Dataset entries
▽
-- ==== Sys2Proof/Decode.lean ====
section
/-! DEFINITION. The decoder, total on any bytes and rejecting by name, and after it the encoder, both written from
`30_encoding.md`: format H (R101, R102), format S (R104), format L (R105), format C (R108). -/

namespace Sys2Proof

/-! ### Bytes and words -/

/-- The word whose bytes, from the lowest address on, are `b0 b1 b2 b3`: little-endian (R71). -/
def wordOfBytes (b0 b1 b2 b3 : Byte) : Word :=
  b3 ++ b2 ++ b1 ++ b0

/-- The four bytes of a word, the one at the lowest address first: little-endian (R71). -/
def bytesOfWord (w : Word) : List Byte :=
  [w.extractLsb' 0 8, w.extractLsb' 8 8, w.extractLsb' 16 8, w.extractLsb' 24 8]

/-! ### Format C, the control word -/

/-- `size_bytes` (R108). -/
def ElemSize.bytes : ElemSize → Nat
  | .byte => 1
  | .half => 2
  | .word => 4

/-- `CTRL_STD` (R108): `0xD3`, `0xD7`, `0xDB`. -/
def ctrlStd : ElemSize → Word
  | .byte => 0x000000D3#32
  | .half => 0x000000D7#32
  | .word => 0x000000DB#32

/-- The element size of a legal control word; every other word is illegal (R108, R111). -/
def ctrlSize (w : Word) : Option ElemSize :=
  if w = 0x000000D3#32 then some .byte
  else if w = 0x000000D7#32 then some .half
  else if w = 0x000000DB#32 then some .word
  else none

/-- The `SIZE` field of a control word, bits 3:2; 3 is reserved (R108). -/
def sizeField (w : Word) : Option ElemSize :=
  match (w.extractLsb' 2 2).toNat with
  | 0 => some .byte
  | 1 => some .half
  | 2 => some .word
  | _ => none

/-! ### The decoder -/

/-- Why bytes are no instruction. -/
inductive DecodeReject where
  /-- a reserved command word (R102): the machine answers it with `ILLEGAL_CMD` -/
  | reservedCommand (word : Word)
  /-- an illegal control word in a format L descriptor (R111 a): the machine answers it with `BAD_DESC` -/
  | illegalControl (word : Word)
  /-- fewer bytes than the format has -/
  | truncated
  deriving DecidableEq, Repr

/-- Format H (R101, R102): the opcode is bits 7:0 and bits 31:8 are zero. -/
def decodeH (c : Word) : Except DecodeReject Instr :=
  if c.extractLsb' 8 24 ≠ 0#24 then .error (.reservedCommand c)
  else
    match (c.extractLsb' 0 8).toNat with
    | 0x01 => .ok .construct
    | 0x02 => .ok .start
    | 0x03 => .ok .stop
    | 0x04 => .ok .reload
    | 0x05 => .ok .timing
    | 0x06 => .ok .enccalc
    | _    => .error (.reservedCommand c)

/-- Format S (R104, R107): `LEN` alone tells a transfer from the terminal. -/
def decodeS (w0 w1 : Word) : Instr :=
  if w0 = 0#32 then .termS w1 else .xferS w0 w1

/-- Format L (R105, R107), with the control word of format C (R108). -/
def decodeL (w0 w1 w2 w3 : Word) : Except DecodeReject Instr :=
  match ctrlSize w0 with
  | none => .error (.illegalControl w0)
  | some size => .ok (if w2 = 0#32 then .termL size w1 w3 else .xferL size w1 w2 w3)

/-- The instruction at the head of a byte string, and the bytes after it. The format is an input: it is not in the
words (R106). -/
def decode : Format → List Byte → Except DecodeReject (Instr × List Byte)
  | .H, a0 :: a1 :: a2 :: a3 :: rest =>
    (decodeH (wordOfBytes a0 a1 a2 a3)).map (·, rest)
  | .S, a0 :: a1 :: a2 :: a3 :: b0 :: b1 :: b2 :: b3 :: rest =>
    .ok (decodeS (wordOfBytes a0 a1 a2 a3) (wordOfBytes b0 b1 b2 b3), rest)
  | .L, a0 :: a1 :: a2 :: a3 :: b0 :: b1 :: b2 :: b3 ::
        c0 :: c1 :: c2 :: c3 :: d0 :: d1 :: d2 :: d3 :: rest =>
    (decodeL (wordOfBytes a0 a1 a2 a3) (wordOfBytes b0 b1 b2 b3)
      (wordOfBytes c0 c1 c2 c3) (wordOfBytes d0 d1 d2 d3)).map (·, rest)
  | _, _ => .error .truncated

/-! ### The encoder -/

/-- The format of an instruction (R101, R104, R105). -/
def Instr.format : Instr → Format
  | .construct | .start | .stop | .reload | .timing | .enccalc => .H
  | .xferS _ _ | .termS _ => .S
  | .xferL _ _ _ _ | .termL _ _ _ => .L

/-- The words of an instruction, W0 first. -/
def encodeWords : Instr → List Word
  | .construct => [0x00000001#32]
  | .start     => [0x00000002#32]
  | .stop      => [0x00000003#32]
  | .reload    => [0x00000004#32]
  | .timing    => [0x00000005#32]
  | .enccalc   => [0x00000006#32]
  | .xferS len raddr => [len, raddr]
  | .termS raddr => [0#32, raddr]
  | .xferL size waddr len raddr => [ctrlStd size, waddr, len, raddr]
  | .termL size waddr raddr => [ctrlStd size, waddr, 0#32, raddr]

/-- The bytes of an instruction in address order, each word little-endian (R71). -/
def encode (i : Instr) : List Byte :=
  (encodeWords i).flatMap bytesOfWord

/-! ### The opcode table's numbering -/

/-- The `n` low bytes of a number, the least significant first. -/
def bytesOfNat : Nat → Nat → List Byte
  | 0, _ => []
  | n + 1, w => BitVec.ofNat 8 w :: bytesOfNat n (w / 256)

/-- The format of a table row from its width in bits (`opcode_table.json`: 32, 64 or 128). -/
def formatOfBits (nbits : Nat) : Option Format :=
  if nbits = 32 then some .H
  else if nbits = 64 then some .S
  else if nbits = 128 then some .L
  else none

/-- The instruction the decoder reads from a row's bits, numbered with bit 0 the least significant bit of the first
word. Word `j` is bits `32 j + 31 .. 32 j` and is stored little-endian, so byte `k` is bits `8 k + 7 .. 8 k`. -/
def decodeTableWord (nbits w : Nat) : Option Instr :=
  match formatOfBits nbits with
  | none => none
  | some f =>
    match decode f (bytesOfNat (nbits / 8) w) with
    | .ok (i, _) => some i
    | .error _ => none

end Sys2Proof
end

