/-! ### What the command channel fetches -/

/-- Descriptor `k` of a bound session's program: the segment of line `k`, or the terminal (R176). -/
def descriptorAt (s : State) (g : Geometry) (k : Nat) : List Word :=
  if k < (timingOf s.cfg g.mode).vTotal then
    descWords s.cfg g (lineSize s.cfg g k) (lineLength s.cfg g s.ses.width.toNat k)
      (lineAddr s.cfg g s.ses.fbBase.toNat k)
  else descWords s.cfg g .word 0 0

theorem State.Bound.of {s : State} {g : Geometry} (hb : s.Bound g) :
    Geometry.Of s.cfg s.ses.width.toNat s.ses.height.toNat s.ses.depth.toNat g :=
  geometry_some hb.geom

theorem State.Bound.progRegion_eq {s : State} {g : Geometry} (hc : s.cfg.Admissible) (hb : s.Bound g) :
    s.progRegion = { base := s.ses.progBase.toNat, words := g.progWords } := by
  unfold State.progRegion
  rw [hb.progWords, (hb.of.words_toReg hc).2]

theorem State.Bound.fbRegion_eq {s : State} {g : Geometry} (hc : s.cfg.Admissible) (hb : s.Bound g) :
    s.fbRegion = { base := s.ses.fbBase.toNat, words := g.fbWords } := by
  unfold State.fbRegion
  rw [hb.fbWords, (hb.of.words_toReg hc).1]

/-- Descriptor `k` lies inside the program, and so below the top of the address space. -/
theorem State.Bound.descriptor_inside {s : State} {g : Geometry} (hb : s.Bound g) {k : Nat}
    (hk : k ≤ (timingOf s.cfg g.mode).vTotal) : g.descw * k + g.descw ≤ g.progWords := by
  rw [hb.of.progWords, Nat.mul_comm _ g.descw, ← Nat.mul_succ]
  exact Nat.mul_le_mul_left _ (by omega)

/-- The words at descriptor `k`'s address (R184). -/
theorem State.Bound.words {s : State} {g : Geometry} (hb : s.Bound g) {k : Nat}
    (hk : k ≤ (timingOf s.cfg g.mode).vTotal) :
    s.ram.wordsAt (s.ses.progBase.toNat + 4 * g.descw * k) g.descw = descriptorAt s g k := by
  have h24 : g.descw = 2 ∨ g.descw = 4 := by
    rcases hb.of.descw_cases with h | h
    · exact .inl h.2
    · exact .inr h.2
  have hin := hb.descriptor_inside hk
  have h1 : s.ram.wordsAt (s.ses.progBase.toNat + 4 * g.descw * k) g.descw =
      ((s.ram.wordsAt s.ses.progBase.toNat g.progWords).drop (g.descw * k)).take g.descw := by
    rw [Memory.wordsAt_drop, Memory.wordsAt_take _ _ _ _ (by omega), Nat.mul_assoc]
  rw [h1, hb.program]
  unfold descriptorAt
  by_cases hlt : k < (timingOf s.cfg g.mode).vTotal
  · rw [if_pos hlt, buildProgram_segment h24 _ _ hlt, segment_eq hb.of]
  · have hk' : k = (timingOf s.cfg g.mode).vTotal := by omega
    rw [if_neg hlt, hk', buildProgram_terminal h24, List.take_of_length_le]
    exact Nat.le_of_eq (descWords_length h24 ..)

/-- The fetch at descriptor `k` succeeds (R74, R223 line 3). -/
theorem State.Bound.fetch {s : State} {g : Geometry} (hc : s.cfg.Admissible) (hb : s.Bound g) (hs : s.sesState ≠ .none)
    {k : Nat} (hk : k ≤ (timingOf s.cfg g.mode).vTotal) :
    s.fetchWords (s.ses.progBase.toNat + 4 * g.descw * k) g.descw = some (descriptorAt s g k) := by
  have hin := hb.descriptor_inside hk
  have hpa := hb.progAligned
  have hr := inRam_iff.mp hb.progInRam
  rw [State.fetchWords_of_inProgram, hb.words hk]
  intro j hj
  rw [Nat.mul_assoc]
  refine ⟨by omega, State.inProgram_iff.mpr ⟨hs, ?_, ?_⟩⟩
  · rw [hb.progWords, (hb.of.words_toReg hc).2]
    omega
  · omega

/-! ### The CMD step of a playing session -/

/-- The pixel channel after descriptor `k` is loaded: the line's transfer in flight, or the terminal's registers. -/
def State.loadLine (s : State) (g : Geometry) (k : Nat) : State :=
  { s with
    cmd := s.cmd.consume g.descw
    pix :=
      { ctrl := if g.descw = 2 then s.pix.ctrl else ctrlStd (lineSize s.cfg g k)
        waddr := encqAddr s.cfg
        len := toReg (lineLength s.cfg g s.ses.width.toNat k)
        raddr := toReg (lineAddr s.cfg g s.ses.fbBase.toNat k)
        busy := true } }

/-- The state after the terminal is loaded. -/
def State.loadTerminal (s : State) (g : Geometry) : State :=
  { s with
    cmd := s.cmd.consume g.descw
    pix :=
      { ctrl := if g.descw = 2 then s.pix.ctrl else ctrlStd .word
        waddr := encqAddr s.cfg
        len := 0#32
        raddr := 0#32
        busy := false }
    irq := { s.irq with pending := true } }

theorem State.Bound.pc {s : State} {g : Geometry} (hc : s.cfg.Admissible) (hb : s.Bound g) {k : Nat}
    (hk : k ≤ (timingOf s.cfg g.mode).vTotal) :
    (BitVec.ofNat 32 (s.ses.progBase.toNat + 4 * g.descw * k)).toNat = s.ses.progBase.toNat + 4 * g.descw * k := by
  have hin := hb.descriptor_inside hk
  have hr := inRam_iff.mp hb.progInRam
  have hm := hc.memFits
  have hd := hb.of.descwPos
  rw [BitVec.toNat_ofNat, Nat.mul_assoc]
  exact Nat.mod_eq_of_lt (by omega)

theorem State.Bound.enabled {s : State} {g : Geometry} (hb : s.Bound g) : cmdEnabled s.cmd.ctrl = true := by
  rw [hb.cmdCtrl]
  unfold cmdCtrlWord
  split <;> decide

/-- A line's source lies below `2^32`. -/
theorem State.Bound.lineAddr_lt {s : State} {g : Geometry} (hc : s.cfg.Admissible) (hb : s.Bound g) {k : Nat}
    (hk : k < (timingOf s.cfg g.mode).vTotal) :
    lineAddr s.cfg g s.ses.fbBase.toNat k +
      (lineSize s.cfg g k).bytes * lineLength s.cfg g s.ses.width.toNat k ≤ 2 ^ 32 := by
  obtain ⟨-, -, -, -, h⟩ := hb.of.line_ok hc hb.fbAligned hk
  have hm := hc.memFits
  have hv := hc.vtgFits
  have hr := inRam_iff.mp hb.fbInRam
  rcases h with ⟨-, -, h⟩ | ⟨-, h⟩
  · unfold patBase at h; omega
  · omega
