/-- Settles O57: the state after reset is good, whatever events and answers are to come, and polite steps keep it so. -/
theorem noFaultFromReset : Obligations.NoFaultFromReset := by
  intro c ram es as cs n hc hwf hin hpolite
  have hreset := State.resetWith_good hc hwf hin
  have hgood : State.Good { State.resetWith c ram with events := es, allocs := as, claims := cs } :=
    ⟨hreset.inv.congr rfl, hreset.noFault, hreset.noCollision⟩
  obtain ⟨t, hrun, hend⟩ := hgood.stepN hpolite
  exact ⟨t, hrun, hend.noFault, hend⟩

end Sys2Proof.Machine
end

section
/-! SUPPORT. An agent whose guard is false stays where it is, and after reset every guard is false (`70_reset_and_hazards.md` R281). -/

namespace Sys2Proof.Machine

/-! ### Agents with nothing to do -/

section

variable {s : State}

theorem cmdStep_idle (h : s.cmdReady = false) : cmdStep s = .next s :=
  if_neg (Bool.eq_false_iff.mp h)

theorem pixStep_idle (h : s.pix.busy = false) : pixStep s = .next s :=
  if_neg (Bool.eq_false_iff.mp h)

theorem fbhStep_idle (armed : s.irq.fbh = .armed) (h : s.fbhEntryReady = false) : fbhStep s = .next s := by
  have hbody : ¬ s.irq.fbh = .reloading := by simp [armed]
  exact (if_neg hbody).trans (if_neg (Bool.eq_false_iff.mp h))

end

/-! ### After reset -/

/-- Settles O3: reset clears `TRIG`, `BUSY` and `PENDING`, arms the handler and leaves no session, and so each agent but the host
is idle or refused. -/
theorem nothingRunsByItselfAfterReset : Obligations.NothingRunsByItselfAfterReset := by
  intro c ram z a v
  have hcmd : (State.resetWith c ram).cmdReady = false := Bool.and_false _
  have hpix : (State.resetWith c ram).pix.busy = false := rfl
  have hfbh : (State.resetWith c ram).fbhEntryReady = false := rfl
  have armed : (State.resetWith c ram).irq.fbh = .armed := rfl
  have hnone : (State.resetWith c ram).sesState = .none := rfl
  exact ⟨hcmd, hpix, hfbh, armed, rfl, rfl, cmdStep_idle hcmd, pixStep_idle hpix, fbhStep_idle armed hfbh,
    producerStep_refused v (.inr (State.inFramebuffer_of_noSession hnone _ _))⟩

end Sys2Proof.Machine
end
△
*TASK DIRECTIONS*
Return the lines above that include the string "namespace".

*REPLY TO THE EXERCISE*
namespace Sys2Proof
namespace Sys2Proof.Machine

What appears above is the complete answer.